Work instruction: In the entries below, find each line bearing the string "stretch" and copy it.

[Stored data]
====

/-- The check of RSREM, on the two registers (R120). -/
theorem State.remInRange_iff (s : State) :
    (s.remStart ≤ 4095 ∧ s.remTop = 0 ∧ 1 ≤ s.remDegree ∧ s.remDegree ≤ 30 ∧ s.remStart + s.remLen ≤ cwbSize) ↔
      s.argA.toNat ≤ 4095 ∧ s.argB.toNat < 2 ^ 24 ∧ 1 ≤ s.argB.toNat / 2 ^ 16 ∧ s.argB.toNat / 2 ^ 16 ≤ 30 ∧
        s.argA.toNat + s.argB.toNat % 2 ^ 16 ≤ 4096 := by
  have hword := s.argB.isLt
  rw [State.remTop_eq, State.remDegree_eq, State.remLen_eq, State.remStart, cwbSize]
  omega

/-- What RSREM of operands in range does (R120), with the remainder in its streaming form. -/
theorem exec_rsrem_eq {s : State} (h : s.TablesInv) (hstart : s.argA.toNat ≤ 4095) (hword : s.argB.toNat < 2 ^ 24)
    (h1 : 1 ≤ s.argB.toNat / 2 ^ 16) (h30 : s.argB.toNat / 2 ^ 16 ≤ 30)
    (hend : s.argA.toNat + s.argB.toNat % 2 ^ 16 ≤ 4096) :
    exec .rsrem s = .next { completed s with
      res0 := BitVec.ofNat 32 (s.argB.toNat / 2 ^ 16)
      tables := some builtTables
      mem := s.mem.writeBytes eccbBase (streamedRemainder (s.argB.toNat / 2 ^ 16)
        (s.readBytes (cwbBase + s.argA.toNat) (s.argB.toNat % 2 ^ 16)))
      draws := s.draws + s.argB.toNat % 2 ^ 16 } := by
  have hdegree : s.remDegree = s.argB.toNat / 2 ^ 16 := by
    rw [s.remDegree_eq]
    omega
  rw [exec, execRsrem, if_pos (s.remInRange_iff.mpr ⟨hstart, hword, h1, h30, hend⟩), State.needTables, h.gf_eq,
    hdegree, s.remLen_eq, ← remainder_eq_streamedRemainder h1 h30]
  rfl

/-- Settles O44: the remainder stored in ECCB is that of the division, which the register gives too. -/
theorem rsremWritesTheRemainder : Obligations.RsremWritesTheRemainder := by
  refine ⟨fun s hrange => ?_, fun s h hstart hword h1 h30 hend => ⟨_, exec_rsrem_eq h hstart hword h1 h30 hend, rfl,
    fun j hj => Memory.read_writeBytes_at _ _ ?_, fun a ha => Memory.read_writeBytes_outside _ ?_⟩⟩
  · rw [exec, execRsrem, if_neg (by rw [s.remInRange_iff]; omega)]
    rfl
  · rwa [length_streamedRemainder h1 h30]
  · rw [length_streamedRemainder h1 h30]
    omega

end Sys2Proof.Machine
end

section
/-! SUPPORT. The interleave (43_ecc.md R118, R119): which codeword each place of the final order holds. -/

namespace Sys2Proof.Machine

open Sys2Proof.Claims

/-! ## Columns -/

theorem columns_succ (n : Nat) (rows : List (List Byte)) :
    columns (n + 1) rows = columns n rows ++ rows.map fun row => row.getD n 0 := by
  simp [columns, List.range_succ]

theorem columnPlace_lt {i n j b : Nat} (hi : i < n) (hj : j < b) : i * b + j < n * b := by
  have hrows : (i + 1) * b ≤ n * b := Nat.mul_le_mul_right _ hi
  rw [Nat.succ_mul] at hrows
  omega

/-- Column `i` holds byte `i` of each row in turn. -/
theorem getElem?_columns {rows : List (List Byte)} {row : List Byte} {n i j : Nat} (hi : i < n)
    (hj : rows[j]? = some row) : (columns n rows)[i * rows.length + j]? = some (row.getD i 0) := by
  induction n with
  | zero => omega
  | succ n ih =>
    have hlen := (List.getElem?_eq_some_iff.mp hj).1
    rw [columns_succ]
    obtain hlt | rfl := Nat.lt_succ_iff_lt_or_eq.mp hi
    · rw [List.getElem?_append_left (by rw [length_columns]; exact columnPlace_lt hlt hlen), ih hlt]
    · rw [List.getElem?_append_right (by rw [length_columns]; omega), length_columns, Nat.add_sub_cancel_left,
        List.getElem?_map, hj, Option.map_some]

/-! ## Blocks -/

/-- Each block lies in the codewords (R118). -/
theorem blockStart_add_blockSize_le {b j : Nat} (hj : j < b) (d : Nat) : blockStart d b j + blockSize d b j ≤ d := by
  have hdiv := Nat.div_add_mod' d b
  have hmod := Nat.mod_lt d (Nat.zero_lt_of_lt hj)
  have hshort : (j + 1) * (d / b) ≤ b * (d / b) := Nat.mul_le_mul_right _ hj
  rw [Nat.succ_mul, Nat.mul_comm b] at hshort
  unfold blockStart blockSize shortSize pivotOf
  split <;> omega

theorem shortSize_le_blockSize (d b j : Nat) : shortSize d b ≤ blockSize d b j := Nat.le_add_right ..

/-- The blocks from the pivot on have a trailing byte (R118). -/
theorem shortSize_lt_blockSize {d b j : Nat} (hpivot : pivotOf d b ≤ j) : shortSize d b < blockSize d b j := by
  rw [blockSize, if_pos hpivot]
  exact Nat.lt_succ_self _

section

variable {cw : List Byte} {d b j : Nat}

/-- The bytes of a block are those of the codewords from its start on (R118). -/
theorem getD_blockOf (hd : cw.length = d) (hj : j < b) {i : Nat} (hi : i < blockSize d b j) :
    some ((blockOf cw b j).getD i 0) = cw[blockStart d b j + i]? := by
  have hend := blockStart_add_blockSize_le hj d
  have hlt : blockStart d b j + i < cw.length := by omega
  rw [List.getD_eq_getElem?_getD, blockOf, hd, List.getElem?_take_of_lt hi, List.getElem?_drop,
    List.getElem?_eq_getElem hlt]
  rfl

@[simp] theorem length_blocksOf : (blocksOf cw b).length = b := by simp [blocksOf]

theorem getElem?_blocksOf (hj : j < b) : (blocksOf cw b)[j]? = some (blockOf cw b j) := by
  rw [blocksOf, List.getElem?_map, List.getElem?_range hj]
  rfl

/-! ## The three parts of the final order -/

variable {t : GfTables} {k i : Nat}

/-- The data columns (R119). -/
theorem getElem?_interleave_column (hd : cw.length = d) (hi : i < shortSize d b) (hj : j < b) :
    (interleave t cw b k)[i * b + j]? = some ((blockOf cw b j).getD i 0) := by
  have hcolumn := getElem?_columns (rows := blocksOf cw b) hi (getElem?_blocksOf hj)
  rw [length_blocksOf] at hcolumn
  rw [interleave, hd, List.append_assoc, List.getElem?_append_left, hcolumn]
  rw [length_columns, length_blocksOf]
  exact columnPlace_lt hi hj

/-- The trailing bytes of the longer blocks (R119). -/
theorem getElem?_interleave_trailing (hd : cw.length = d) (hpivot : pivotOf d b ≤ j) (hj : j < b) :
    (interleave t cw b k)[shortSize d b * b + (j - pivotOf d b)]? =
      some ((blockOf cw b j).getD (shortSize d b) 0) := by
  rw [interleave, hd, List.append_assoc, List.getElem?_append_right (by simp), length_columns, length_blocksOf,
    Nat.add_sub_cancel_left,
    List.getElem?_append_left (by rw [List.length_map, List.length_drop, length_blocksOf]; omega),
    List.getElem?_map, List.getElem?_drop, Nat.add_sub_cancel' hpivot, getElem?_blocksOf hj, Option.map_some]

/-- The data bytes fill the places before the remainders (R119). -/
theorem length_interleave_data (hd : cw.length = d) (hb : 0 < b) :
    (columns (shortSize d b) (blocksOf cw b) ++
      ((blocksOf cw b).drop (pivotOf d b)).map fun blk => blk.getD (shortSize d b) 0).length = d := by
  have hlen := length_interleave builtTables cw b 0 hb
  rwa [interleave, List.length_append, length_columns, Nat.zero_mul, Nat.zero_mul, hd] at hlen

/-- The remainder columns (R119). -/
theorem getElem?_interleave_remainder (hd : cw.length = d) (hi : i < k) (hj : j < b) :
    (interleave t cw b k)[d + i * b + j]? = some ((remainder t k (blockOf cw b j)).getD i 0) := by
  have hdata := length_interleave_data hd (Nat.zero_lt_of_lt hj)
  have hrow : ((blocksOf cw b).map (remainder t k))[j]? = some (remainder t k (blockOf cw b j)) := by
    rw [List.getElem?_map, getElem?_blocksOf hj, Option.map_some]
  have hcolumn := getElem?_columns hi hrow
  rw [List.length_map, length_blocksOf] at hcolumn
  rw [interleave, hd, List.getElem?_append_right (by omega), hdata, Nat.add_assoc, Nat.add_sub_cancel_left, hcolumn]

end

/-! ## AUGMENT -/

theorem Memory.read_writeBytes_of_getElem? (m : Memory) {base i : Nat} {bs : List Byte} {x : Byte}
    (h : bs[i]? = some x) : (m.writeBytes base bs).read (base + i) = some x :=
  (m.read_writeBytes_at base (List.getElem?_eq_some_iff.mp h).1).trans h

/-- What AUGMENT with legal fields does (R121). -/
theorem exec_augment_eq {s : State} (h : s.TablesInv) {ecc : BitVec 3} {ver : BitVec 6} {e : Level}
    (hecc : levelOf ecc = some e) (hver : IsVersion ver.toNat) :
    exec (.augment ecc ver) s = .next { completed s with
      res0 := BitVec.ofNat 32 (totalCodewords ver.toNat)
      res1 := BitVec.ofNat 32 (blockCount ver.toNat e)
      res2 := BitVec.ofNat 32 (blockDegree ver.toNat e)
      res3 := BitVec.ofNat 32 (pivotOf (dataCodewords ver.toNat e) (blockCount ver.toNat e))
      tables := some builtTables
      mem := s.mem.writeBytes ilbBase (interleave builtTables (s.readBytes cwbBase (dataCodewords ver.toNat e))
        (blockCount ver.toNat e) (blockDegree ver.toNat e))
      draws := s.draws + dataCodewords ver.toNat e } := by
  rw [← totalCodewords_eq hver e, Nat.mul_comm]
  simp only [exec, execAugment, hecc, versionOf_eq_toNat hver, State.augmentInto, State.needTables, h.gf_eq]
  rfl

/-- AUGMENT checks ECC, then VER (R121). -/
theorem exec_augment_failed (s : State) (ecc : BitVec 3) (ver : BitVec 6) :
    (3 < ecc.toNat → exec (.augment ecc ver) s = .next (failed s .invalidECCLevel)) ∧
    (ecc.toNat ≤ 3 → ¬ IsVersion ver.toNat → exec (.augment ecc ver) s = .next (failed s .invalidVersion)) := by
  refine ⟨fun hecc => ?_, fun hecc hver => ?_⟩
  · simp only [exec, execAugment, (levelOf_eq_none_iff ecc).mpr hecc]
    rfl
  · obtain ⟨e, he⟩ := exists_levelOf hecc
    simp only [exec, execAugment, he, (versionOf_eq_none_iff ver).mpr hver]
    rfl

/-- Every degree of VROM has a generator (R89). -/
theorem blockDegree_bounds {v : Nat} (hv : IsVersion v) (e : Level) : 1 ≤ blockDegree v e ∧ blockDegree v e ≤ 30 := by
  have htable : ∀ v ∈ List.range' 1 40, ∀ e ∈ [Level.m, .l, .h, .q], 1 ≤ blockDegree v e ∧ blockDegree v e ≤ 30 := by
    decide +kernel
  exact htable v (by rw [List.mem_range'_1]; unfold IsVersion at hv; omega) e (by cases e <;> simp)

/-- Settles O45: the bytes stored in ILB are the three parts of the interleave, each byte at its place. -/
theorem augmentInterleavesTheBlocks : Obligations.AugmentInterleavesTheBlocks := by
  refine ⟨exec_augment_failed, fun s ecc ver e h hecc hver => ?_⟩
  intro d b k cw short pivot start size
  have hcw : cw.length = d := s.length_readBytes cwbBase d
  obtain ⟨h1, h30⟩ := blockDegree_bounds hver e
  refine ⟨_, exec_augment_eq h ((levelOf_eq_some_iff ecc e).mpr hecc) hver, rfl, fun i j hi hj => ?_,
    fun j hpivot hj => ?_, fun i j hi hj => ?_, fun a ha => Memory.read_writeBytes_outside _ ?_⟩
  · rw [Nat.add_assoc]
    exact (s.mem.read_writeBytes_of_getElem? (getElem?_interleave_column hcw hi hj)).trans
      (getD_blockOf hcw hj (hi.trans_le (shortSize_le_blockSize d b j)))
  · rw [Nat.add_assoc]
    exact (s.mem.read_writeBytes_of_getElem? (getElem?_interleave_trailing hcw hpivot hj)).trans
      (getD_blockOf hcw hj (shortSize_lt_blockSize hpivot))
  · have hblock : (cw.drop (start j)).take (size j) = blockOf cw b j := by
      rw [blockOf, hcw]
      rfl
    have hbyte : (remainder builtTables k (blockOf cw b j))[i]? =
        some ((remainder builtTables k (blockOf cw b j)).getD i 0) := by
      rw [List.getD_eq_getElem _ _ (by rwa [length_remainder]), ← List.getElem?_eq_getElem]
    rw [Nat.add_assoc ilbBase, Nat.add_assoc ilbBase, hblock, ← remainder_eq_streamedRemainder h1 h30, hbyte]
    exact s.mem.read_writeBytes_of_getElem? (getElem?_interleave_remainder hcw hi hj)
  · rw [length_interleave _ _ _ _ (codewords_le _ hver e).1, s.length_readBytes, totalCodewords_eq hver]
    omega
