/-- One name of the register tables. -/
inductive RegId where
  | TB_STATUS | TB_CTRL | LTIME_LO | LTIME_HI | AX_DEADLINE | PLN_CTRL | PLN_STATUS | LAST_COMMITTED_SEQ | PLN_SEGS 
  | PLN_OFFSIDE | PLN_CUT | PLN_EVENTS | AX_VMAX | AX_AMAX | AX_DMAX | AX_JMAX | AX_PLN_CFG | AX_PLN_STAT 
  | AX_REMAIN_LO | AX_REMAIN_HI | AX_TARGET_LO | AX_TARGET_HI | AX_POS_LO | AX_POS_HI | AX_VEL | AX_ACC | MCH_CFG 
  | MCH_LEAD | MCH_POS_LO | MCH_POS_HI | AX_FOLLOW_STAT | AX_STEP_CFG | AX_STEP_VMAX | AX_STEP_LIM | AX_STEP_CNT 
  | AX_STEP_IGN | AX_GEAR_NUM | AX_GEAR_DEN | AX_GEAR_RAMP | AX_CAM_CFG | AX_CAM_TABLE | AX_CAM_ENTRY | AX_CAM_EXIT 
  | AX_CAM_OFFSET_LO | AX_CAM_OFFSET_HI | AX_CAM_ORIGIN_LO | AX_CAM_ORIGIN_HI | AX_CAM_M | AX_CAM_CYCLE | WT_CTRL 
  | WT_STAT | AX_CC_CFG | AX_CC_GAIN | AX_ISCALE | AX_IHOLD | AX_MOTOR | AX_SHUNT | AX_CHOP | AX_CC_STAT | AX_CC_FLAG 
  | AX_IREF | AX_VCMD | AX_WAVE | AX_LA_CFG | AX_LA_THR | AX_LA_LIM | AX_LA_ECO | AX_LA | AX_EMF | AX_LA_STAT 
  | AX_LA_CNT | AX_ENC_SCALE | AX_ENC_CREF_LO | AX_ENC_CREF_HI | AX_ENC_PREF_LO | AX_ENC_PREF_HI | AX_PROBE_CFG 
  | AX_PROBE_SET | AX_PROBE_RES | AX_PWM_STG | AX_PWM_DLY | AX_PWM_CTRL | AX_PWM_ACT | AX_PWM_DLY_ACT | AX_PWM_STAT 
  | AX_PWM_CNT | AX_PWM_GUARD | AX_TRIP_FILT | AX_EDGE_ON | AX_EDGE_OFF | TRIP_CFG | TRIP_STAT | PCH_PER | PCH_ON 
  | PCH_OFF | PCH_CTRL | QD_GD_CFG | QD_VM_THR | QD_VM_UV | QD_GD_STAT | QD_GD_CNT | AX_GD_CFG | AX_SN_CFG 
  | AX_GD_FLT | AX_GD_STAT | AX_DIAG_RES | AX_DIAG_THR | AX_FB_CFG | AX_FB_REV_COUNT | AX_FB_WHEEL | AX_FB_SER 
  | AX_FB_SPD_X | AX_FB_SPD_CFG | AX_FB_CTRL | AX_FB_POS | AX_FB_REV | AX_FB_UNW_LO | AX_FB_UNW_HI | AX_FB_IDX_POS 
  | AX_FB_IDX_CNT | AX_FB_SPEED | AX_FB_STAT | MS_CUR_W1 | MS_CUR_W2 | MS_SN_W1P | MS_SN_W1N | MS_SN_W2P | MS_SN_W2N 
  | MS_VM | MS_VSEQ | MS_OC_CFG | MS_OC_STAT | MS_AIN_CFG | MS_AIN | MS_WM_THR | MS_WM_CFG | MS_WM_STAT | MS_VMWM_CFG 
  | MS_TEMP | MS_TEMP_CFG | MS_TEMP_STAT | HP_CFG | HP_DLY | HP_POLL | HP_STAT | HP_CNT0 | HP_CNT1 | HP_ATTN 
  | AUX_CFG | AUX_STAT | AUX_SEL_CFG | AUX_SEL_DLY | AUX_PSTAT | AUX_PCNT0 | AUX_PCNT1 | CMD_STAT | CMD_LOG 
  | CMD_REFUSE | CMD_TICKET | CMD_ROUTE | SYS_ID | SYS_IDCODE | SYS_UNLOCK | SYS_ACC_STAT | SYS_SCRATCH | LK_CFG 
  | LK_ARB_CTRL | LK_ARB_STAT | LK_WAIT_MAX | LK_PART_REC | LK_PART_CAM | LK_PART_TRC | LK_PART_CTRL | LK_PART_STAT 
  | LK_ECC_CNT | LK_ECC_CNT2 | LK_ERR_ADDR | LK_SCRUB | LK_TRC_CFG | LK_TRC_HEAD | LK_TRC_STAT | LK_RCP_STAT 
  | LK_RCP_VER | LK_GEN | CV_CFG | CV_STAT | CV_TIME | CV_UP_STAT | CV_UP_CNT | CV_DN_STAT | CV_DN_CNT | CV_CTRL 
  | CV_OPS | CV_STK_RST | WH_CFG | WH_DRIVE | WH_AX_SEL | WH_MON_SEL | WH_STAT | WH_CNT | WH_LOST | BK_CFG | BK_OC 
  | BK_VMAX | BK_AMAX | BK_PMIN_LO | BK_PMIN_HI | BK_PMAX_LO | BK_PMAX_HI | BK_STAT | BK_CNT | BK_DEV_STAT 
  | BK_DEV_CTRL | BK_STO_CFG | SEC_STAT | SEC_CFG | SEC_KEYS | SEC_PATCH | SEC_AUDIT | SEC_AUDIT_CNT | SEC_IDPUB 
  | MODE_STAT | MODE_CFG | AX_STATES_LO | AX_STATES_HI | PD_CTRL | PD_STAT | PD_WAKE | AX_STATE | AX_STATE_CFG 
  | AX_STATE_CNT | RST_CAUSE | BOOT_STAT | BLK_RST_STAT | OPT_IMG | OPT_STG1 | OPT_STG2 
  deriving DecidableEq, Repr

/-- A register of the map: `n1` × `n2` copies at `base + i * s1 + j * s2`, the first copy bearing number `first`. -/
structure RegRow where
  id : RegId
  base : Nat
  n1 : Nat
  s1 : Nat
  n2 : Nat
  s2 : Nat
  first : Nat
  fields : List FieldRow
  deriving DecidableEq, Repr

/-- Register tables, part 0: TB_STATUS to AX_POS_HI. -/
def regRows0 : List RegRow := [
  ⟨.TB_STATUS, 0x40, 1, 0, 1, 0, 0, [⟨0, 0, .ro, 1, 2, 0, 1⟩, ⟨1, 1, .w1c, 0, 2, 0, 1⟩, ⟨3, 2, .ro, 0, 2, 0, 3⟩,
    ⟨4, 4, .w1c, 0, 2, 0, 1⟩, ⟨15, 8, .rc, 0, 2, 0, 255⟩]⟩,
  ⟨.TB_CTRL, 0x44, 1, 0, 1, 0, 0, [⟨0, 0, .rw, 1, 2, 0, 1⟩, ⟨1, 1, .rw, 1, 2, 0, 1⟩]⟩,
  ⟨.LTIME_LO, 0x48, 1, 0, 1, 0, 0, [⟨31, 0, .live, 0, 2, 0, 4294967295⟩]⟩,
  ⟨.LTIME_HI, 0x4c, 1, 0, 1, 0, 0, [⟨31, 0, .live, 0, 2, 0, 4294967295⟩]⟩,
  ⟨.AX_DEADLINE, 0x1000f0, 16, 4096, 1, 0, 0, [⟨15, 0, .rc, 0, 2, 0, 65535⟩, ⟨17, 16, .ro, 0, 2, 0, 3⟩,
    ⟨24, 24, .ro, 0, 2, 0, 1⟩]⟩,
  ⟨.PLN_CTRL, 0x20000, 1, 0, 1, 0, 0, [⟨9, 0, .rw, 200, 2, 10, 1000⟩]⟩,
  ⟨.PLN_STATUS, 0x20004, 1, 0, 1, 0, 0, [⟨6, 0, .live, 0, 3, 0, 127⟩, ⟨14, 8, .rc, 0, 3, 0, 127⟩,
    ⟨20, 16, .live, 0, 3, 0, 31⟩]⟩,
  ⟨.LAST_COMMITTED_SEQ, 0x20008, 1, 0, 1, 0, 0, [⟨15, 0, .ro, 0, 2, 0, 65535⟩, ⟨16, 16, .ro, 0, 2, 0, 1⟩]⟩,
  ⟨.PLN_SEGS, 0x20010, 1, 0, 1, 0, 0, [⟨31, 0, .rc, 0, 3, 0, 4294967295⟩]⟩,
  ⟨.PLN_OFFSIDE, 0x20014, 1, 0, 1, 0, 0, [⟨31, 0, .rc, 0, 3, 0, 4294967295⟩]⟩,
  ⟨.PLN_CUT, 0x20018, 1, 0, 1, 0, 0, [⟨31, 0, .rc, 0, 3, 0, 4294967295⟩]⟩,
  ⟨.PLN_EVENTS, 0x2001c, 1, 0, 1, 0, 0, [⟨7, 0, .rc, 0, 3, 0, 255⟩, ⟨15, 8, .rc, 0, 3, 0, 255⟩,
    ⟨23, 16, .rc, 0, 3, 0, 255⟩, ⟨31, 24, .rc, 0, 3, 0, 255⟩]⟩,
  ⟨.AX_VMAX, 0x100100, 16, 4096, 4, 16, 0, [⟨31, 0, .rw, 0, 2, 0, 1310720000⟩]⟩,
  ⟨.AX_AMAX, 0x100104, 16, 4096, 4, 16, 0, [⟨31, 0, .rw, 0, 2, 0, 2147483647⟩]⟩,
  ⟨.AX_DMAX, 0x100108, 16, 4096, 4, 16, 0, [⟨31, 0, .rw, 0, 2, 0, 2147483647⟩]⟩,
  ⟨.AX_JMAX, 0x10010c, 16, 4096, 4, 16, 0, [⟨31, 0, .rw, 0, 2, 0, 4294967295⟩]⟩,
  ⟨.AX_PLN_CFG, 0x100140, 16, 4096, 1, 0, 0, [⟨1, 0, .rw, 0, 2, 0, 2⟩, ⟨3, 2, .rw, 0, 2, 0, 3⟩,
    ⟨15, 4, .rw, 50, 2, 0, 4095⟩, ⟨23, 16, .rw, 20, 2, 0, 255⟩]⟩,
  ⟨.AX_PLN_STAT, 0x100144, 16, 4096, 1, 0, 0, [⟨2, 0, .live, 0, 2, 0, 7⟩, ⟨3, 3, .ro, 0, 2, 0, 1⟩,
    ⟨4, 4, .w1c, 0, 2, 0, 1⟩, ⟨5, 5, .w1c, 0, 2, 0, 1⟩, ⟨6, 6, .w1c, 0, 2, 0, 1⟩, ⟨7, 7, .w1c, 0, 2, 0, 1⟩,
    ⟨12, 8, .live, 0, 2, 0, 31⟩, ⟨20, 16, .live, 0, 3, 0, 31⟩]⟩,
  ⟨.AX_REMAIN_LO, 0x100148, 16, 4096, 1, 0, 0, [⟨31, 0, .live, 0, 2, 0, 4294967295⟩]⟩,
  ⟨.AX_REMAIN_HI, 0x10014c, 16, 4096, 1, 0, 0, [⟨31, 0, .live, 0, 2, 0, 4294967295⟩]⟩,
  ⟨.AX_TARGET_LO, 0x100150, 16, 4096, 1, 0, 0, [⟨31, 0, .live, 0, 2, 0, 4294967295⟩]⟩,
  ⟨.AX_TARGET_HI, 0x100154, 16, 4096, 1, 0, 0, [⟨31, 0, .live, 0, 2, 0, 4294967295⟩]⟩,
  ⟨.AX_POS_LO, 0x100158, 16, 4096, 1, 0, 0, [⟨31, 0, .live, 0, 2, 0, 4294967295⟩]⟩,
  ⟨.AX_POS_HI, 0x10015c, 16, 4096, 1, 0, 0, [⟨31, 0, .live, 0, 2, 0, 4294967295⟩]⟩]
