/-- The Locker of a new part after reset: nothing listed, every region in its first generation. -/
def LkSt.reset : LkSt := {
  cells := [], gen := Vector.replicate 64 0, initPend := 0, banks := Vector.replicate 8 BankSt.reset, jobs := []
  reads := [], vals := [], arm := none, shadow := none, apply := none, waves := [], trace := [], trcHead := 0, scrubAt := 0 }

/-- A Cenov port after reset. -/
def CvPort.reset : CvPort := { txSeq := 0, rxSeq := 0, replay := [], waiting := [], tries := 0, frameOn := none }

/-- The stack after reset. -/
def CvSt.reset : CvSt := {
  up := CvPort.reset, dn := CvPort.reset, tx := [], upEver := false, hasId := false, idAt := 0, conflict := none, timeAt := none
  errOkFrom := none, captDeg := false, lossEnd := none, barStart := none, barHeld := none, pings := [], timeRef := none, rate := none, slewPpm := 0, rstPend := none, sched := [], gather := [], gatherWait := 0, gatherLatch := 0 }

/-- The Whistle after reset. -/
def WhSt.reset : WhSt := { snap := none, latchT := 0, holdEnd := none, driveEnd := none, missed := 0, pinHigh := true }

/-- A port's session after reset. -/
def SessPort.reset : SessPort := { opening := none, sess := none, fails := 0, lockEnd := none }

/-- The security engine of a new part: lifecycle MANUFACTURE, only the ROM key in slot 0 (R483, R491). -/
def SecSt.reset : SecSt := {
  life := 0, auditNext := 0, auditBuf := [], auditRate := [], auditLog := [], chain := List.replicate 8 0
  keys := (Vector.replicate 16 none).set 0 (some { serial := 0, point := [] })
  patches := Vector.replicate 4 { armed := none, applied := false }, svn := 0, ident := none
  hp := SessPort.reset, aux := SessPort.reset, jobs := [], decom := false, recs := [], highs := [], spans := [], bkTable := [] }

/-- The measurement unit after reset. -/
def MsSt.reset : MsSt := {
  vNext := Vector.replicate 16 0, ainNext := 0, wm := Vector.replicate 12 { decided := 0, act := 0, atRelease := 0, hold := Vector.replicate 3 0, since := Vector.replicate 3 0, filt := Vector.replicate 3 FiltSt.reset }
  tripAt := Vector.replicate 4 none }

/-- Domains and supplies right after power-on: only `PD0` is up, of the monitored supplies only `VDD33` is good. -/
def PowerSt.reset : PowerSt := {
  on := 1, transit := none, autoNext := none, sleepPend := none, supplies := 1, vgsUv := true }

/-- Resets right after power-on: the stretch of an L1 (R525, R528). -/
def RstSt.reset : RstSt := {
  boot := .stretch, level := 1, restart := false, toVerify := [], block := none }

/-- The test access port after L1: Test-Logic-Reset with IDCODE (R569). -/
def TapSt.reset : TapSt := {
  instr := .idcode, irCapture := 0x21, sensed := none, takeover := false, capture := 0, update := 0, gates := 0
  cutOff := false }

====

Exercise solution:
/-- Resets right after power-on: the stretch of an L1 (R525, R528). -/
  boot := .stretch, level := 1, restart := false, toVerify := [], block := none }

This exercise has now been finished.